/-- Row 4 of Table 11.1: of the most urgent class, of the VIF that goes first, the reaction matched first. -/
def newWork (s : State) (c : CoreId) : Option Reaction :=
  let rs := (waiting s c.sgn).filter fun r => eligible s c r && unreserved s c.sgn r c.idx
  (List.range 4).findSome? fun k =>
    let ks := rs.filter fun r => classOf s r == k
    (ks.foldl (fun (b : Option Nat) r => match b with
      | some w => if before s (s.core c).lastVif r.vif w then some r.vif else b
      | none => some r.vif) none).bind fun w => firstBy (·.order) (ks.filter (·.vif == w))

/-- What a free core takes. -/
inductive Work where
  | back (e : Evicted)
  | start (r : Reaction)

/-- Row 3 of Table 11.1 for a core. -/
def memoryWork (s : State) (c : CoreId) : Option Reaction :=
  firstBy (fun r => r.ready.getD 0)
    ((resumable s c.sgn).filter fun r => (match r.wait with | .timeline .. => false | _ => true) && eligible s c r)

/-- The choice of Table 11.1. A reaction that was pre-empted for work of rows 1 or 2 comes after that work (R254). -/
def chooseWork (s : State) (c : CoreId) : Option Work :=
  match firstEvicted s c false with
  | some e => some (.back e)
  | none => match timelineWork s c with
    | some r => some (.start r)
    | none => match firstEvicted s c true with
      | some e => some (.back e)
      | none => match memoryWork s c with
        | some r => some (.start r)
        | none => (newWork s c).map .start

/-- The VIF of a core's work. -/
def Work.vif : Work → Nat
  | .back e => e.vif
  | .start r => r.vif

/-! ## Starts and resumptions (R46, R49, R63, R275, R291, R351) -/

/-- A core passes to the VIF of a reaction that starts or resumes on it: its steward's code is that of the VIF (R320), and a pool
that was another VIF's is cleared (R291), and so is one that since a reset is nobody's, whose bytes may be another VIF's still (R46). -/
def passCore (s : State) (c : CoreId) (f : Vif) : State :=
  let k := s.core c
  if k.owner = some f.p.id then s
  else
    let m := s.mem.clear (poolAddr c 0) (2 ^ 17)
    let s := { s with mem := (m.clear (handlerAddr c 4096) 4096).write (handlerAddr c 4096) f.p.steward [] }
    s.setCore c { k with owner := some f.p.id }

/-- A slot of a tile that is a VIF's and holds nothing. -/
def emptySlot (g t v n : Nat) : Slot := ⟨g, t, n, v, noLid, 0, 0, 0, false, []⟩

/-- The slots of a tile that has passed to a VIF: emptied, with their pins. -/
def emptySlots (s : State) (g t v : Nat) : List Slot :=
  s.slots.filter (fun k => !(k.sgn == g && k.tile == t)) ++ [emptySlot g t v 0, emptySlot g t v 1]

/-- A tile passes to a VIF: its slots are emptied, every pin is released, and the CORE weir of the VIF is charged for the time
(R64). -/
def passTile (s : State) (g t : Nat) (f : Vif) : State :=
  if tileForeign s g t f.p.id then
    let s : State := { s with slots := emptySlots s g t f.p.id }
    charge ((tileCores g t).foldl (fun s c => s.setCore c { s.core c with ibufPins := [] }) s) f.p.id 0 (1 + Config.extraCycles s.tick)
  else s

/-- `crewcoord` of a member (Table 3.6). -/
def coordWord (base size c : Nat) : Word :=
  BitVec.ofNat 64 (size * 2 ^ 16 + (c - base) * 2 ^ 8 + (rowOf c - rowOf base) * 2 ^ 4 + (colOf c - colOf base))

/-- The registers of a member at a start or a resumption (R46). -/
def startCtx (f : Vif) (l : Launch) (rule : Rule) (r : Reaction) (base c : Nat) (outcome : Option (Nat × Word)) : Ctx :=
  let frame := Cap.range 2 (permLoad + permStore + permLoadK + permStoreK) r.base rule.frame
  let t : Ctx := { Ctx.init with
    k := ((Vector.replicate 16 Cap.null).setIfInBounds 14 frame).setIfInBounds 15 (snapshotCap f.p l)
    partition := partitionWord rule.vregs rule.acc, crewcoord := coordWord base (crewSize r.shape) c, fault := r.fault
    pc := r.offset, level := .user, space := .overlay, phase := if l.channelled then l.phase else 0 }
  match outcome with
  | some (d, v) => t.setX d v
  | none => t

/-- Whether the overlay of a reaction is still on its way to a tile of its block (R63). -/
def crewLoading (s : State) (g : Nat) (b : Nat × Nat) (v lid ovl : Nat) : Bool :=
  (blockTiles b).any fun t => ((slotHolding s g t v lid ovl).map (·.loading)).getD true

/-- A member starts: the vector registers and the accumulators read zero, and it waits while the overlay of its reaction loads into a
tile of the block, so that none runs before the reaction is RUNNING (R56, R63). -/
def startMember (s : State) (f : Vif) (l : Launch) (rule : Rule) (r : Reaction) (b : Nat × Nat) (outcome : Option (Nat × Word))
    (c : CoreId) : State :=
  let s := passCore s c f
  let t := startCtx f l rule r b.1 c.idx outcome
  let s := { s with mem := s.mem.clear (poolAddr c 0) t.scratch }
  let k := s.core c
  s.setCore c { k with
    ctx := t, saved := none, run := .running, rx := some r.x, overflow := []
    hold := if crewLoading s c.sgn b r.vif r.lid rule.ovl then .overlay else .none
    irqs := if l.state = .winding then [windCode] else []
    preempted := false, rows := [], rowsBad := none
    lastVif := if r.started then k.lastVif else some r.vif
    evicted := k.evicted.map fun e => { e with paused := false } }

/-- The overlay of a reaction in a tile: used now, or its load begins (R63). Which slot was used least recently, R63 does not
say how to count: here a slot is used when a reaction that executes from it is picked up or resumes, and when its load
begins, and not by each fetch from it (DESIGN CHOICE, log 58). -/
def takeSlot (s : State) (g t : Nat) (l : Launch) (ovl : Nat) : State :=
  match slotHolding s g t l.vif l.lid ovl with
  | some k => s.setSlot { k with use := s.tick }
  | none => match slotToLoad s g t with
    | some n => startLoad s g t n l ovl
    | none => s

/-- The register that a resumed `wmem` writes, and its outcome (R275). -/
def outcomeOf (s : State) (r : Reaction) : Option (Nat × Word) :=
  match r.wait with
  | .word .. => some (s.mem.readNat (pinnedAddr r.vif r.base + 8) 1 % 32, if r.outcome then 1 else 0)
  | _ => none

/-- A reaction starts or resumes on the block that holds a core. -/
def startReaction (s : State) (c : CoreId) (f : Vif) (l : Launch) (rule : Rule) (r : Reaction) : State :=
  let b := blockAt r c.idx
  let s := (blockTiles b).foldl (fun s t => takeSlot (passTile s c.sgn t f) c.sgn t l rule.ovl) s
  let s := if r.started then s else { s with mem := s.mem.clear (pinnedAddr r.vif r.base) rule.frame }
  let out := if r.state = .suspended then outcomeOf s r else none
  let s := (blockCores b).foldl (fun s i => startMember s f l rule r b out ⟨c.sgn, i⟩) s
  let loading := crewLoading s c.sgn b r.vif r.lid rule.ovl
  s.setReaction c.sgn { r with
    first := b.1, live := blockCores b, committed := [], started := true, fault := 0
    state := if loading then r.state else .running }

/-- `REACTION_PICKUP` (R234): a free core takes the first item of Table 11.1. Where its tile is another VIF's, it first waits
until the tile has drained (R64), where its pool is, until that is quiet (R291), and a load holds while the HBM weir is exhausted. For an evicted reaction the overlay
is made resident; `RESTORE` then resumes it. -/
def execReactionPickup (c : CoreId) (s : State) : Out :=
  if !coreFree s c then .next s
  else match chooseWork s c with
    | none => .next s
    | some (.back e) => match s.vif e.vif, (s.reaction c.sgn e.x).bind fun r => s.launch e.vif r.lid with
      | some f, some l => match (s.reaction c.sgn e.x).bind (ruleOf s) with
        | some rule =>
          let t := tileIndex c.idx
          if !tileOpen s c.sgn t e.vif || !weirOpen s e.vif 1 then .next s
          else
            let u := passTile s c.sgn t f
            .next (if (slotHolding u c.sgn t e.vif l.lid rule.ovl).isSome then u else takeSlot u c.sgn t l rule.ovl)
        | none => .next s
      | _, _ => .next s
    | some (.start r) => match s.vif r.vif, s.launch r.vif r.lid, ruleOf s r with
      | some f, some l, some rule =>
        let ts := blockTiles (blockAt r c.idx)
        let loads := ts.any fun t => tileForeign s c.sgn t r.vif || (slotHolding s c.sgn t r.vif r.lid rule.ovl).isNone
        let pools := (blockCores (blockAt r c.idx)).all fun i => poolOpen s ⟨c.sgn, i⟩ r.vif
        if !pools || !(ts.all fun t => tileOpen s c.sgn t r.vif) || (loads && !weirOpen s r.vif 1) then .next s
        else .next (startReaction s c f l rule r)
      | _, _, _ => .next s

• • • •

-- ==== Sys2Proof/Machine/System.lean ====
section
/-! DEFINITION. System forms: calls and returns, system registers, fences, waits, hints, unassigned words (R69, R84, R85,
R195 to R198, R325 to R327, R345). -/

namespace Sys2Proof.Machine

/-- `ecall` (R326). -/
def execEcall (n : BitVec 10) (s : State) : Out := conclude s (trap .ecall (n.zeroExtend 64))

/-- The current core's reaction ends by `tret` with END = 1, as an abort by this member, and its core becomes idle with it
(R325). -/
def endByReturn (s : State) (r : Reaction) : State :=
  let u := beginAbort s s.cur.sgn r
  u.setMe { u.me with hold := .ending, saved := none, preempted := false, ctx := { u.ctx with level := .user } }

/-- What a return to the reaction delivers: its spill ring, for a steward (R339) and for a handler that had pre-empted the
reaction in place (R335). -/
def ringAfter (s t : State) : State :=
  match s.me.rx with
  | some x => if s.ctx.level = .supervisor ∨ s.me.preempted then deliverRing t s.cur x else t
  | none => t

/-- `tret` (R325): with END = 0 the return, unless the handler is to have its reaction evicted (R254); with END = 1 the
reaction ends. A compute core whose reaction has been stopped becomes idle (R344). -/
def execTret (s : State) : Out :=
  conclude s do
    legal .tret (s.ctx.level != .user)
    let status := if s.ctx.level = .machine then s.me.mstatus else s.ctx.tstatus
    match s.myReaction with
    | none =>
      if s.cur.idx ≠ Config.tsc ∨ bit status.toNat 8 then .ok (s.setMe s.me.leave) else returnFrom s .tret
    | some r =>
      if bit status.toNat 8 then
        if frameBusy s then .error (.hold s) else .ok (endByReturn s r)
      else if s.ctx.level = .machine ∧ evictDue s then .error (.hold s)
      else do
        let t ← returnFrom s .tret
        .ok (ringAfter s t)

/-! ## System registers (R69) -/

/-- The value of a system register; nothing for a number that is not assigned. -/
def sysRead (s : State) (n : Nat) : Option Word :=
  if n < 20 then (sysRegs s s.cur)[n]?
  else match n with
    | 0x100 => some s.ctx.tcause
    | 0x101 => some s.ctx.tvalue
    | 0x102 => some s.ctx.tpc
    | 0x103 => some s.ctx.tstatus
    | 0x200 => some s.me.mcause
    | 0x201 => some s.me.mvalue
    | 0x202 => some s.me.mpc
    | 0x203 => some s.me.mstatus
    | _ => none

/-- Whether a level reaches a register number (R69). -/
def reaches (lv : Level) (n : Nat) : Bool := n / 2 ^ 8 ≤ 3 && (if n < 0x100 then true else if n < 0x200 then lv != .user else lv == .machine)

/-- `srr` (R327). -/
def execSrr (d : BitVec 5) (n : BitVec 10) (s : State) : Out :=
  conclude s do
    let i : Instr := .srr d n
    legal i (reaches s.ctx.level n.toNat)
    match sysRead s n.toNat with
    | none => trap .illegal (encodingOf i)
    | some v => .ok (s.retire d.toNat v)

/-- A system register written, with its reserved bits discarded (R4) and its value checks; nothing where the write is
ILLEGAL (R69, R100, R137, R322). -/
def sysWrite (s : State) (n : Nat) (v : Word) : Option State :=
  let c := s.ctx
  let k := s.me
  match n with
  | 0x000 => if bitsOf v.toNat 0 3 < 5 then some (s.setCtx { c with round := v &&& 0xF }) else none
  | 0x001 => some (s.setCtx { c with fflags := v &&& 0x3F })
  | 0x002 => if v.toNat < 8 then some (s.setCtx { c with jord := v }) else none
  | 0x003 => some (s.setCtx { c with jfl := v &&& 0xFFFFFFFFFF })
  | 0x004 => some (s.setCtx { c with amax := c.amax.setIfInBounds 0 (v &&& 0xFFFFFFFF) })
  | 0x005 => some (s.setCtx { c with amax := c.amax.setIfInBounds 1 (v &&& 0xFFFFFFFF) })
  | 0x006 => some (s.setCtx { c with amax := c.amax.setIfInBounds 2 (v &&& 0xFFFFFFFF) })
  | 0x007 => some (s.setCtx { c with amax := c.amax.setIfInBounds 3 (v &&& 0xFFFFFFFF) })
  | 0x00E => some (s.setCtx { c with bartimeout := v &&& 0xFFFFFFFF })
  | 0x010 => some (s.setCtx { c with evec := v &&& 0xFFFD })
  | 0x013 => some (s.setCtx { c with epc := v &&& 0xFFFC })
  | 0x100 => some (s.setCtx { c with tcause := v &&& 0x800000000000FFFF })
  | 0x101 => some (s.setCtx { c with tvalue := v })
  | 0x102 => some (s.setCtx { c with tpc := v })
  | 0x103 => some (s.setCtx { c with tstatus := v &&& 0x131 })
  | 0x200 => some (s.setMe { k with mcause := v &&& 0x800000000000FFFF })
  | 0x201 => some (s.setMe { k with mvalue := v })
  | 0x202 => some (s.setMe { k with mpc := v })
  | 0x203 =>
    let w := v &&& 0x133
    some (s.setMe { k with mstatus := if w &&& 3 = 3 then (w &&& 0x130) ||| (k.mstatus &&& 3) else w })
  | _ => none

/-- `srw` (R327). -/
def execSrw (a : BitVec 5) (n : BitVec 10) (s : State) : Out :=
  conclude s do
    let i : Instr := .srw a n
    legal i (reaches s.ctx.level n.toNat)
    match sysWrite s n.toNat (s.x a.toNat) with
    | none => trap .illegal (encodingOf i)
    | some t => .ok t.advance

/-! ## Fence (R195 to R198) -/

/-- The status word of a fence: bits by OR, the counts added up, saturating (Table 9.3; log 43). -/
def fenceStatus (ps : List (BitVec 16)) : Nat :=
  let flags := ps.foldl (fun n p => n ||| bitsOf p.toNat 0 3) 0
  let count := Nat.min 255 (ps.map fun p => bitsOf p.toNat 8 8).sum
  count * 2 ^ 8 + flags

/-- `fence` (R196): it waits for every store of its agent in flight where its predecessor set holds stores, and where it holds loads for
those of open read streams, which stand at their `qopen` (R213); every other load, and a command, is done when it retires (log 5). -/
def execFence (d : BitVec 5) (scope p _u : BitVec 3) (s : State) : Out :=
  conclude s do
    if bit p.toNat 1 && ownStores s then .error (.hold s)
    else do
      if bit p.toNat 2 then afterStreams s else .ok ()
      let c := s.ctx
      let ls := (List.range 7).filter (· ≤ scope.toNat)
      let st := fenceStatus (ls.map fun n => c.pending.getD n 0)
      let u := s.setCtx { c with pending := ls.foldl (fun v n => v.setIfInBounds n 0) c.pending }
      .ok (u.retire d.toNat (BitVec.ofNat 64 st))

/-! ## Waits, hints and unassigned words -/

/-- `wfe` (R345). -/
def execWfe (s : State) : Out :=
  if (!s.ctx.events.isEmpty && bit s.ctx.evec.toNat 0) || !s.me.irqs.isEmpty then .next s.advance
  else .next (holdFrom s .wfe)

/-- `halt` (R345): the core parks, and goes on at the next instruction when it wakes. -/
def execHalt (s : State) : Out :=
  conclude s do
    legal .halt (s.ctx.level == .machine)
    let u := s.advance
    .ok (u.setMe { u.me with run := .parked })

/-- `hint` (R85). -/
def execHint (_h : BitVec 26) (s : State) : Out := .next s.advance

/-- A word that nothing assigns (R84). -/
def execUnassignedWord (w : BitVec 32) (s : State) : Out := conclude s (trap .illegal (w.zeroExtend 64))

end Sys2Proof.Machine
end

• • • •

◆ DIRECTIONS:
When a line in the records holds the string "newWork", copy that line.

◆ WORKED SOLUTION:
def newWork (s : State) (c : CoreId) : Option Reaction :=
        | none => (newWork s c).map .start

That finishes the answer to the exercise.